-- ==== Sys2Proof/Proofs/Stamps.lean ====
section
/-! Stamps (R54): what a raise gives its port, and the renumbering at the end of the counter's range. -/

namespace Sys2Proof.Machine

/-! ### Sorted lists -/

section
variable {α : Type} {before : α → α → Bool}

theorem insertBy_sorted (asymm : ∀ a b, before a b = true → before b a = false)
    (trans : ∀ a b c, before a b = true → before b c = true → before a c = true) (x : α) (l : List α)
    (h : l.Pairwise (fun a b => before b a = false)) : (insertBy before x l).Pairwise (fun a b => before b a = false) := by
  induction l with
  | nil => exact List.pairwise_singleton _ x
  | cons y rest ih =>
    obtain ⟨first, sorted⟩ := List.pairwise_cons.1 h
    unfold insertBy
    split
    · next lt =>
      refine List.pairwise_cons.2 ⟨fun z m => ?_, h⟩
      obtain rfl | m := List.mem_cons.1 m
      · exact asymm x z lt
      · cases c : before z x with
        | false => rfl
        | true => exact absurd ((first z m).symm.trans (trans z x y c lt)) (by decide)
    · next ge =>
      refine List.pairwise_cons.2 ⟨fun z m => ?_, ih sorted⟩
      obtain rfl | m := (mem_insertBy before x z rest).1 m
      · exact Bool.eq_false_iff.2 ge
      · exact first z m

/-- A sort leaves no item before a smaller one. -/
theorem sortBy_sorted (asymm : ∀ a b, before a b = true → before b a = false)
    (trans : ∀ a b c, before a b = true → before b c = true → before a c = true) (l : List α) :
    (sortBy before l).Pairwise (fun a b => before b a = false) := by
  induction l with
  | nil => exact List.Pairwise.nil
  | cons x rest ih => exact insertBy_sorted asymm trans x _ ih

end

theorem allPorts_filter_nodup (f : Port → Bool) : (allPorts.filter f).Nodup := allPorts_nodup.filter f

section
variable {n : Port} {e : Entry} {p q : Part}

/-! ### Renumbering -/

theorem stampFrom_other (k : Nat) (l : List Port) (p : Part) {m : Port} (h : m ∉ l) : (stampFrom k l p).port m = p.port m := by
  induction l generalizing k p with
  | nil => rfl
  | cons x rest ih =>
    rw [stampFrom, ih _ _ (fun c => h (List.mem_cons_of_mem x c)), updPort_port_ne (fun c => h (by rw [c]; exact List.mem_cons_self))]

/-- The ports of a list in the order of `key` get the numbers from `k` on in that order. -/
theorem stampFrom_stamp (key : Port → Nat) (k : Nat) (l : List Port) (p : Part) (sorted : l.Pairwise (fun a b => key a < key b))
    {m : Port} (h : m ∈ l) : ((stampFrom k l p).port m).stamp = k + (l.filter (fun x => decide (key x < key m))).length := by
  induction l generalizing k p with
  | nil => cases h
  | cons x rest ih =>
    obtain ⟨first, sorted⟩ := List.pairwise_cons.1 sorted
    rw [stampFrom]
    obtain rfl | here := List.mem_cons.1 h
    · have fresh : m ∉ rest := fun c => absurd (first m c) (Nat.lt_irrefl _)
      have smallest : rest.filter (fun y => decide (key y < key m)) = [] := by
        rw [List.filter_eq_nil_iff]
        intro y c
        have := first y c
        simp only [decide_eq_true_eq]
        omega
      rw [stampFrom_other _ _ _ fresh, updPort_port_self, List.filter_cons_of_neg (by simp), smallest]
      rfl
    · rw [ih _ _ sorted here, List.filter_cons_of_pos (by simpa using first m here), List.length_cons]
      omega

theorem closedByStamp_perm (p : Part) : (closedByStamp p).Perm (allPorts.filter (fun n => (p.port n).state.closed)) :=
  sortBy_perm _ _

theorem closedByStamp_sorted (p : Part)
    (d : ∀ a ∈ closedByStamp p, ∀ b ∈ closedByStamp p, (p.port a).stamp = (p.port b).stamp → a = b) :
    (closedByStamp p).Pairwise (fun a b => (p.port a).stamp < (p.port b).stamp) := by
  have sorted : (closedByStamp p).Pairwise (fun a b => decide ((p.port b).stamp < (p.port a).stamp) = false) :=
    sortBy_sorted (fun a b h => by simp only [decide_eq_true_eq, decide_eq_false_iff_not] at h ⊢; omega)
      (fun a b c h g => by simp only [decide_eq_true_eq] at h g ⊢; omega) _
  have distinct : (closedByStamp p).Pairwise (fun a b => a ≠ b) :=
    (closedByStamp_perm p).nodup_iff.2 (allPorts_filter_nodup _)
  refine (sorted.and distinct).imp_of_mem ?_
  rintro a b ma mb ⟨le, ne⟩
  have le : ¬(p.port b).stamp < (p.port a).stamp := by simpa using le
  have differ : (p.port a).stamp ≠ (p.port b).stamp := fun c => ne (d a ma b mb c)
  omega

theorem giveStamp_early (n : Port) (h : p.bu.stampCounter < 65535) :
    giveStamp n p = updPort n (fun r => { r with stamp := p.bu.stampCounter + 1 })
      (p.mapBu (fun b => { b with stampCounter := b.stampCounter + 1 })) := by
  unfold giveStamp
  rw [if_neg (by show ¬65535 ≤ p.bu.stampCounter; omega)]
  rfl

theorem giveStamp_late (n : Port) (h : p.bu.stampCounter = 65535) :
    giveStamp n p = updPort n (fun r => { r with stamp := (closedByStamp p).length + 1 })
      ((renumber p).mapBu (fun b => { b with stampCounter := b.stampCounter + 1 })) := by
  unfold giveStamp
  rw [if_pos (by show 65535 ≤ p.bu.stampCounter; omega)]
  rfl

theorem giveStamp_renumbers (n : Port) (h : p.bu.stampCounter = 65535) : renumbered n p (giveStamp n p) := by
  have perm := closedByStamp_perm p
  unfold renumbered
  dsimp only
  intro d
  rw [giveStamp_late n h]
  refine ⟨by rw [updPort_port_self, perm.length_eq], fun m closed ne => ?_⟩
  have sorted := closedByStamp_sorted p (fun a ma b mb => d a (perm.mem_iff.1 ma) b (perm.mem_iff.1 mb))
  rw [updPort_port_ne ne.symm, ← (perm.filter _).length_eq]
  exact stampFrom_stamp (fun k => (p.port k).stamp) 1 _ p sorted (perm.mem_iff.2 closed)

/-- A renumbering looks at the states and the stamps before, and at the stamps after. -/
theorem renumbered_congr {x y : Part} (state : ∀ m, (x.port m).state = (p.port m).state)
    (stamp : ∀ m, (x.port m).stamp = (p.port m).stamp) (after : ∀ m, (y.port m).stamp = (q.port m).stamp)
    (h : renumbered n x y) : renumbered n p q := by
  unfold renumbered at h ⊢
  simp only [state, stamp, after] at h
  exact h

/-! ### The stamps through a grant -/

/-- The stamps and their counter stay. -/
structure SameStamps (p q : Part) : Prop where
  stamp : ∀ m, (q.port m).stamp = (p.port m).stamp
  counter : q.bu.stampCounter = p.bu.stampCounter

theorem SameStamps.refl (p : Part) : SameStamps p p := ⟨fun _ => rfl, rfl⟩

theorem SameStamps.trans {r : Part} (h : SameStamps p q) (g : SameStamps q r) : SameStamps p r :=
  ⟨fun m => (g.stamp m).trans (h.stamp m), g.counter.trans h.counter⟩

theorem sameStamps_updPort (n : Port) {f : PortRecord → PortRecord} (h : ∀ r, (f r).stamp = r.stamp) (p : Part) :
    SameStamps p (updPort n f p) where
  stamp m := by
    by_cases c : n = m
    · subst c
      rw [updPort_port_self, h]
    · rw [updPort_port_ne c]
  counter := by rw [updPort_bu]

theorem sameStamps_moveTo (n : Port) (st : PortState) (p : Part) : SameStamps p (moveTo n st p) where
  stamp m := by
    by_cases c : n = m
    · subst c
      exact (moveTo_port_self n st p).stamp
    · rw [moveTo_port_ne c]
  counter := by rw [moveTo_bu]

theorem sameStamps_dropEntry (n : Port) (p : Part) : SameStamps p (dropEntry n p) where
  stamp m := by
    by_cases c : n = m
    · subst c
      obtain ⟨f, h, -⟩ := dropEntry_port_self n p
      rw [h]
    · rw [dropEntry_port_ne c]
  counter := by rw [dropEntry_bu]

theorem sameStamps_setFlags (n : Port) (f : Flags → Flags) (p : Part) : SameStamps p (setFlags n f p) :=
  sameStamps_updPort n (f := fun r => { r with flags := f r.flags }) (fun _ => rfl) p

theorem sameStamps_setTimers (n : Port) (f : PortTimers → PortTimers) (p : Part) : SameStamps p (setTimers n f p) :=
  sameStamps_updPort n (f := fun r => { r with timers := f r.timers }) (fun _ => rfl) p

theorem sameStamps_setGrant (n : Port) (g : Nat) (p : Part) : SameStamps p (setGrant n g p) where
  stamp m := by
    by_cases c : n = m
    · subst c
      rw [setGrant_port_self]
    · rw [setGrant_port_ne c]
  counter := by rw [setGrant_bu]

theorem sameStamps_clearCounts (n : Port) (p : Part) : SameStamps p (clearCounts n p) where
  stamp m := by rw [clearCounts_port]
  counter := by rw [clearCounts_bu]

theorem sameStamps_grantPort (e : Entry) (p : Part) : SameStamps p (grantPort e p) := by
  rw [grantPort]
  split
  · exact ((sameStamps_moveTo _ _ p).trans (sameStamps_setGrant ..)).trans (sameStamps_setTimers ..)
  · exact (((sameStamps_moveTo _ _ p).trans (sameStamps_setGrant ..)).trans (sameStamps_setTimers ..)).trans (sameStamps_clearCounts ..)

theorem sameStamps_marked (p : Part) : SameStamps p (marked p) where
  stamp m := by
    rw [marked_port]
    rfl
  counter := by rw [marked_bu]

/-- Before the end of the counter's range a raise gives its port the next stamp and leaves the others. -/
theorem grant_stamp_early (e : Entry) (h : p.bu.stampCounter < 65535) :
    (grant e p).bu.stampCounter = p.bu.stampCounter + 1 ∧
    ∀ m, ((grant e p).port m).stamp = if e.port = m then p.bu.stampCounter + 1 else (p.port m).stamp := by
  have drop := sameStamps_dropEntry e.port p
  have raised := sameStamps_grantPort e (giveStamp e.port (dropEntry e.port p))
  rw [grant]
  refine ⟨raised.counter.trans ?_, fun m => (raised.stamp m).trans ?_⟩
  · rw [giveStamp_early _ (by rw [drop.counter]; exact h), updPort_bu]
    exact congrArg (· + 1) drop.counter
  · rw [giveStamp_early _ (by rw [drop.counter]; exact h)]
    split
    · next own =>
      rw [own, updPort_port_self, ← own, drop.counter]
    · next other =>
      rw [updPort_port_ne other]
      exact drop.stamp m

theorem grant_renumbers (e : Entry) (h : p.bu.stampCounter = 65535) : renumbered e.port p (grant e p) := by
  have drop := sameStamps_dropEntry e.port p
  have raised := sameStamps_grantPort e (giveStamp e.port (dropEntry e.port p))
  refine renumbered_congr (fun m => ?_) drop.stamp (fun m => (raised.stamp m).symm)
    (giveStamp_renumbers e.port (drop.counter.trans h))
  by_cases c : e.port = m
  · subst c
    obtain ⟨f, h, -⟩ := dropEntry_port_self e.port p
    rw [h]
  · rw [dropEntry_port_ne c]

theorem preempt_stamp (e : Entry) (p : Part) (m : Port) : ((preempt e p).port m).stamp = (p.port m).stamp := by
  obtain sheds | short := preempt_cases e p
  · rw [sheds.port]
  · rw [short]
    exact (sameStamps_setFlags e.port _ p).stamp m

/-- Before the end of the counter's range a walk over entries of other ports leaves the port its stamp. -/
theorem walk_stamp_other (l : List Entry) (p : Part) (others : ∀ x ∈ l, x.port ≠ n) (h : p.bu.stampCounter + l.length ≤ 65535) :
    ((walk l p).port n).stamp = (p.port n).stamp := by
  induction l generalizing p with
  | nil => rfl
  | cons x rest ih =>
    have othersLeft : ∀ y ∈ rest, y.port ≠ n := fun y m => others y (List.mem_cons_of_mem x m)
    rw [List.length_cons] at h
    rw [walk]
    split
    · exact ih p othersLeft (by omega)
    · split
      · obtain ⟨counter, stamp⟩ := grant_stamp_early (p := p) x (by omega)
        rw [ih _ othersLeft (by omega), stamp, if_neg (others x List.mem_cons_self)]
      · split
        · exact preempt_stamp x p n
        · rfl

theorem queueOrder_length (queue : List Entry) : (queueOrder queue).length = queue.length := by
  induction queue with
  | nil => rfl
  | cons x rest ih =>
    have bound := x.priority.isLt
    simp only [queueOrder, List.flatMap_cons, List.flatMap_nil, List.length_append, List.filter_cons, List.length_cons,
      List.length_nil] at ih ⊢
    rcases x.priority with ⟨k, lt⟩
    interval_cases k <;> simp <;> omega

section
variable {older rest : List Entry}

theorem FirstCovered.length (h : FirstCovered older rest e p) : p.bu.queue.length = older.length + rest.length + 1 := by
  have length := congrArg List.length h.order
  rw [queueOrder_length, List.length_append, List.length_cons] at length
  omega

theorem FirstCovered.stamped (h : FirstCovered older rest e p) (ql : queueLaw p) (normal : p.bu.isOver = false)
    (fit : fits p (entryDelta p e) = true) (early : p.bu.stampCounter + p.bu.queue.length ≤ 65535) :
    ((grantDecision p).port e.port).stamp = p.bu.stampCounter + 1 := by
  have length := h.length
  have same := (sameStamps_marked p).counter
  obtain ⟨counter, stamp⟩ := grant_stamp_early (p := marked p) e (by omega)
  rw [h.granted_eq normal fit, walk_stamp_other rest _ (h.others ql) (by omega), stamp, if_pos rfl, same]

theorem FirstCovered.renumbered (h : FirstCovered older rest e p) (normal : p.bu.isOver = false)
    (fit : fits p (entryDelta p e) = true) (late : p.bu.stampCounter = 65535) (alone : p.bu.queue = [e]) :
    renumbered e.port p (grantDecision p) := by
  have length := h.length
  have same := sameStamps_marked p
  have last : rest = [] := by
    rw [alone, List.length_singleton] at length
    exact List.eq_nil_of_length_eq_zero (by omega)
  rw [h.granted_eq normal fit, last]
  refine renumbered_congr (fun m => ?_) same.stamp (fun _ => rfl) (grant_renumbers e (same.counter.trans late))
  rw [marked_port]
  rfl

end

end

end Sys2Proof.Machine
end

_____

[DIRECTIONS]: Print again the lines of the entries above that fall between the line holding "theorem stampFrom_stamp (key" and the line holding "have sorted : (closedByStamp", inclusive, exactly as they stand.

[TASK RESPONSE]:
theorem stampFrom_stamp (key : Port → Nat) (k : Nat) (l : List Port) (p : Part) (sorted : l.Pairwise (fun a b => key a < key b))
    {m : Port} (h : m ∈ l) : ((stampFrom k l p).port m).stamp = k + (l.filter (fun x => decide (key x < key m))).length := by
  induction l generalizing k p with
  | nil => cases h
  | cons x rest ih =>
    obtain ⟨first, sorted⟩ := List.pairwise_cons.1 sorted
    rw [stampFrom]
    obtain rfl | here := List.mem_cons.1 h
    · have fresh : m ∉ rest := fun c => absurd (first m c) (Nat.lt_irrefl _)
      have smallest : rest.filter (fun y => decide (key y < key m)) = [] := by
        rw [List.filter_eq_nil_iff]
        intro y c
        have := first y c
        simp only [decide_eq_true_eq]
        omega
      rw [stampFrom_other _ _ _ fresh, updPort_port_self, List.filter_cons_of_neg (by simp), smallest]
      rfl
    · rw [ih _ _ sorted here, List.filter_cons_of_pos (by simpa using first m here), List.length_cons]
      omega

theorem closedByStamp_perm (p : Part) : (closedByStamp p).Perm (allPorts.filter (fun n => (p.port n).state.closed)) :=
  sortBy_perm _ _

theorem closedByStamp_sorted (p : Part)
    (d : ∀ a ∈ closedByStamp p, ∀ b ∈ closedByStamp p, (p.port a).stamp = (p.port b).stamp → a = b) :
    (closedByStamp p).Pairwise (fun a b => (p.port a).stamp < (p.port b).stamp) := by
  have sorted : (closedByStamp p).Pairwise (fun a b => decide ((p.port b).stamp < (p.port a).stamp) = false) :=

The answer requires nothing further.